REPUBLIKA.CO.ID, JAKARTA -- Perhimpunan Pendidikan dan Guru (P2G) menolak guru dijadikan penanggung jawab Makan Bergizi Gratis (MBG) di sekolah. P2G memandang kebijakan malah menambah beban guru yang sudah bertumpuk.
Kepala Bidang Advokasi Guru P2G, Iman Zanatul Haeri menyatakan kebijakan BGN adalah bentuk lepas tangan terhadap kasus-kasus keracunan MBG yang akhir-akhir ini makin marak terjadi.

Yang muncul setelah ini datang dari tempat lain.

/-- A kind is present, and no kind before it in that order is (R149). -/
def Leads (h : HoldSet) (k : HoldKind) : Prop := h.has k = true ∧ ∀ j, leadPlace j < leadPlace k → h.has j = false

/-- A CLOSING or CLOSED segment whose leading hold kind is one of a list (R149). -/
def ClosedBy (sg : Segment) (kinds : List HoldKind) : Prop := sg.state.shut = true ∧ ∃ k ∈ kinds, Leads sg.holds k

/-- A class applies to a sign of segment `i` (R148, R149). -/
def ClassApplies (u : State) (sign : Sign) (i : SegId) (sg : Segment) : PageClass → Prop
  | .full => u.latch.state ≠ .clear
  | .closingSoon => sg.state = .warning
  | .closedAvalanche => ClosedBy sg [.detector, .zone, .avalanche]
  | .closedWeather => ClosedBy sg [.weather]
  | .closedNotice => ClosedBy sg [.notice]
  | .closedGeneral => sg.state = .opening ∨ (sg.state.shut = true ∧ ∀ k, sg.holds.has k = false) ∨
      ClosedBy sg [.full, .valley, .panel, .startup]
  | .override => sign.override.isSome = true
  | .avalancheWarning => ∃ z ∈ sg.zones, (u.zoneUnit.zones.get z).warning = true
  | .ban => sg.restriction.ban = true
  | .chains => sg.restriction.chains = true
  | .noticeAhead => ∃ n ∈ u.notices.list, n.state = .announced ∧ i ∈ n.segs
  | .advisory => 2 ≤ sg.restriction.advisory
  | .default => True

/-- The priority of a class (R148). -/
def priority : PageClass → Nat
  | .full => 1 | .override => 3 | .avalancheWarning => 4 | .ban => 5 | .chains => 6 | .noticeAhead => 7 | .advisory => 8
  | .default => 9
  | _ => 2

/-- The desired class: it applies, and none of a higher priority does (R148). -/
def DesiredClass (u : State) (sign : Sign) (i : SegId) (sg : Segment) (c : PageClass) : Prop :=
  ClassApplies u sign i sg c ∧ ∀ d, ClassApplies u sign i sg d → priority c ≤ priority d

/-- What a segment's site gives for a field; absent without a site (R146). -/
def ofSite (u : State) (sg : Segment) (f : Site → Option Int) : Option Int := (sg.site.map u.sites.get).bind f

/-- A temperature that is a value (R146). -/
def tempValue : Temp → Option Int
  | .value v => some v
  | _ => none

/-- Whole m/s of a wind in tenths (R146). -/
def windValue (x : Option Nat) : Option Int := x.map fun v => ((v / 10 : Nat) : Int)

/-- The notice that NOTICE_AHEAD shows: the first ANNOUNCED one that lists the segment (R148). -/
def noticeShown (u : State) (i : SegId) : Option Notice :=
  u.notices.list.find? fun n => n.state == .announced && n.segs.contains i

/-- The ends of the notices that are sources of a segment's NOTICE entry (R147). -/
def noticeEnds (u : State) (sg : Segment) : List Nat :=
  (u.notices.list.filter fun n => ((sg.holds.entry .notice).map (·.sources)).any fun l => l.contains n.id).filterMap (·.stop)

/-- The class value of R147. -/
def valueOfClass (u : State) (i : SegId) (sg : Segment) : PageClass → Option Int
  | .closedNotice => (noticeEnds u sg).min?.map Int.ofNat
  | .avalancheWarning =>
    (((sg.zones.map u.zoneUnit.zones.get).filter (·.warning)).map (·.effective)).max?.map Int.ofNat
  | .ban => ofSite u sg fun t => windValue t.vGust
  | .noticeAhead => (noticeShown u i).map fun n => Int.ofNat n.start
  | .advisory => ofSite u sg fun t => tempValue t.ts
  | _ => none

/-- The value that a field source gives (R146). -/
def valueOfSource (u : State) (c : PageClass) (i : SegId) (sg : Segment) : Source → Option Int
  | .none => none
  | .classValue => valueOfClass u i sg c
  | .segmentId => some i.val
  | .advisory => some sg.restriction.advisory
  | .surfaceTemp => ofSite u sg fun t => tempValue t.ts
  | .airTemp => ofSite u sg fun t => tempValue t.ta
  | .gust => ofSite u sg fun t => windValue t.vGust
  | .meanWind => ofSite u sg fun t => windValue t.vMean
  | .precip => ofSite u sg fun t => t.p.map Int.ofNat
  | .zoneLevel => ((sg.zones.map u.zoneUnit.zones.get).map (·.effective)).max?.map Int.ofNat

/-- `ref` is the reference that a desired class gives: the override as recorded, or the map entry's page, flash flag and
fields, with the chosen notice's page where it has one (R150). -/
def RefOf (u : State) (sign : Sign) (c : PageClass) (i : SegId) (sg : Segment) (ref : PageRef) : Prop :=
  (c = .override → sign.override = some ref) ∧
    ∀ k : Fin 12, k.val = c.idx.val →
      let e := u.board.pageMap.get k
      let field (format : Option Format) (src : Source) : Option Field :=
        format.bind fun f => (valueOfSource u c i sg src).map fun v => ⟨f, v⟩
      ref = { page := if c = .noticeAhead then ((noticeShown u i).bind (·.page)).getD e.page else e.page,
              fieldA := field e.formatA e.sourceA, fieldB := field e.formatB e.sourceB, flash := e.flash }

/-- The desired page matches the confirmed page (R153). -/
def MatchesConfirmed (b : Board) (i : SignId) (ref : PageRef) (sum : Nat) : Prop :=
  (∃ c, (b.line.records.get i).confirmed = some c ∧ c.ref = ref ∧ c.sum = sum) ∧ (b.signs.get i).contentMark = false

/-- The page that a number reads as: a valid record's codes, else 80 codes of 32 (R141). -/
def PageReads (st : Store) (page : Nat) (codes : List Byte) : Prop :=
  (∀ (n : Fin 128) (l : List Byte), n.val = page → st.library.get n = .valid l → codes = l.take 80) ∧
    ((∀ (n : Fin 128) (l : List Byte), n.val = page → st.library.get n ≠ .valid l) → codes = List.replicate 80 32)

/-- A change of a sign's desired page: its new record, and change pending when the sign is the target of the transfer in flight
(R152 to R154, R170). -/
def changedPage (b : Board) (i : SignId) (sign : Sign) : Board :=
  { b with
    signs := put b.signs i sign,
    line := { b.line with
      transfer := b.line.transfer.map fun t => if t.target = i then { t with changePending := true } else t } }

/-- The board `b` that a re-selection of sign `i` leaves in state `u`, and whether the desired page changed. An equal reference
leaves the desired page and urgency, and clears the need of a CURRENT sign whose page matches; a new one is recorded with its
class, urgency and composed page, and judged for service (R148 to R153, log 9). -/
def Selects (u : State) (i : SignId) (b : Board) (changed : Prop) : Prop :=
  let sign := u.board.signs.get i
  let current : Prop := (u.board.line.records.get i).state = .current
  let seg := sign.segment
  (∀ sg, u.road.segs.get seg = some sg →
    ∃ c ref page, DesiredClass u sign seg sg c ∧ RefOf u sign c seg sg ref ∧ PageReads u.store ref.page page ∧
      let codes := compose page ref
      let d : Desired := { cls := c, ref := ref, codes := codes, sum := byteSum codes }
      let settled : Prop := MatchesConfirmed u.board i ref d.sum
      (∀ old, sign.desired = some old → old.ref = ref → ¬ changed ∧
        ((MatchesConfirmed u.board i ref old.sum ∧ current) →
          b = { u.board with signs := put u.board.signs i { sign with needs := false } }) ∧
        (¬ (MatchesConfirmed u.board i ref old.sum ∧ current) → b = u.board)) ∧
      (sign.desired.map (·.ref) ≠ some ref → changed ∧ ∃ needs,
        (¬ settled → needs = true) ∧ (settled → current → needs = false) ∧ (settled → ¬ current → needs = sign.needs) ∧
        b = changedPage u.board i { sign with
          desired := some d, urgent := decide (c ∈ closureClasses), needs := needs })) ∧
  (u.road.segs.get seg = none → ¬ changed ∧ b = u.board)

/-- Every desired page is composed again, `codes` giving its codes: where they change, the codes and the sum are recorded, the
content mark and the need of service are set, and the transfer to that sign has a change pending; all else stands (R154,
R170). -/
def Recomposed (codes : Desired → List Byte) (b b' : Board) : Prop :=
  let changed (j : SignId) : Bool := (b.signs.get j).desired.any fun d => !(codes d == d.codes)
  b'.pageMap = b.pageMap ∧
    (∀ j, b'.signs.get j = if changed j then
        { b.signs.get j with
          desired := (b.signs.get j).desired.map fun d => { d with codes := codes d, sum := byteSum (codes d) },
          contentMark := true, needs := true }
      else b.signs.get j) ∧
    b'.line = { b.line with
      transfer := b.line.transfer.map fun t => if changed t.target then { t with changePending := true } else t }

“Terbitnya SE ini patut diduga BGN mencoba lepas tangan dari tanggungjawab terhadap fenomena keracunan MBG di sekolah," kata Iman kepada wartawan, Rabu (1/10/2025).
Iman menegaskan pelibatan guru secara teknis dalam distribusi MBG di sekolah sangat mengganggu proses belajar mengajar. Sebenarnya sejak Mei 2025, P2G sudah memberikan saran agar MBG dihentikan sementara mengingat kasus keracunan terus terjadi.
“Bayangkan, pertama MBG datang, guru harus menalikan ulang agar bisa diangkut ke tiap kelas, kemudian guru-guru harus mencicipinya terlebih dahulu, mengawasi agar langsung dimakan murid, dan membereskannya kembali. Jika wadahnya hilang, sekolah justru harus mengganti,” ujar Iman.
Menurut Iman, guru mencicipi MBG memiliki dua konsekuensi. Pertama, guru tidak memiliki kemampuan mendeteksi makanan beracun karena bukan tugas guru. Kalau deteksi itu dengan cara mencicipi, maka itu sama dengan mempertaruhkan nyawa guru. Konsekuensi kedua, membahayakan keselamatan dan kesehatan kerja guru.
"Pekerjaan guru adalah mengajar, bukan mempertaruhkan kesehatan dan keselamatan kerja," ujar Iman.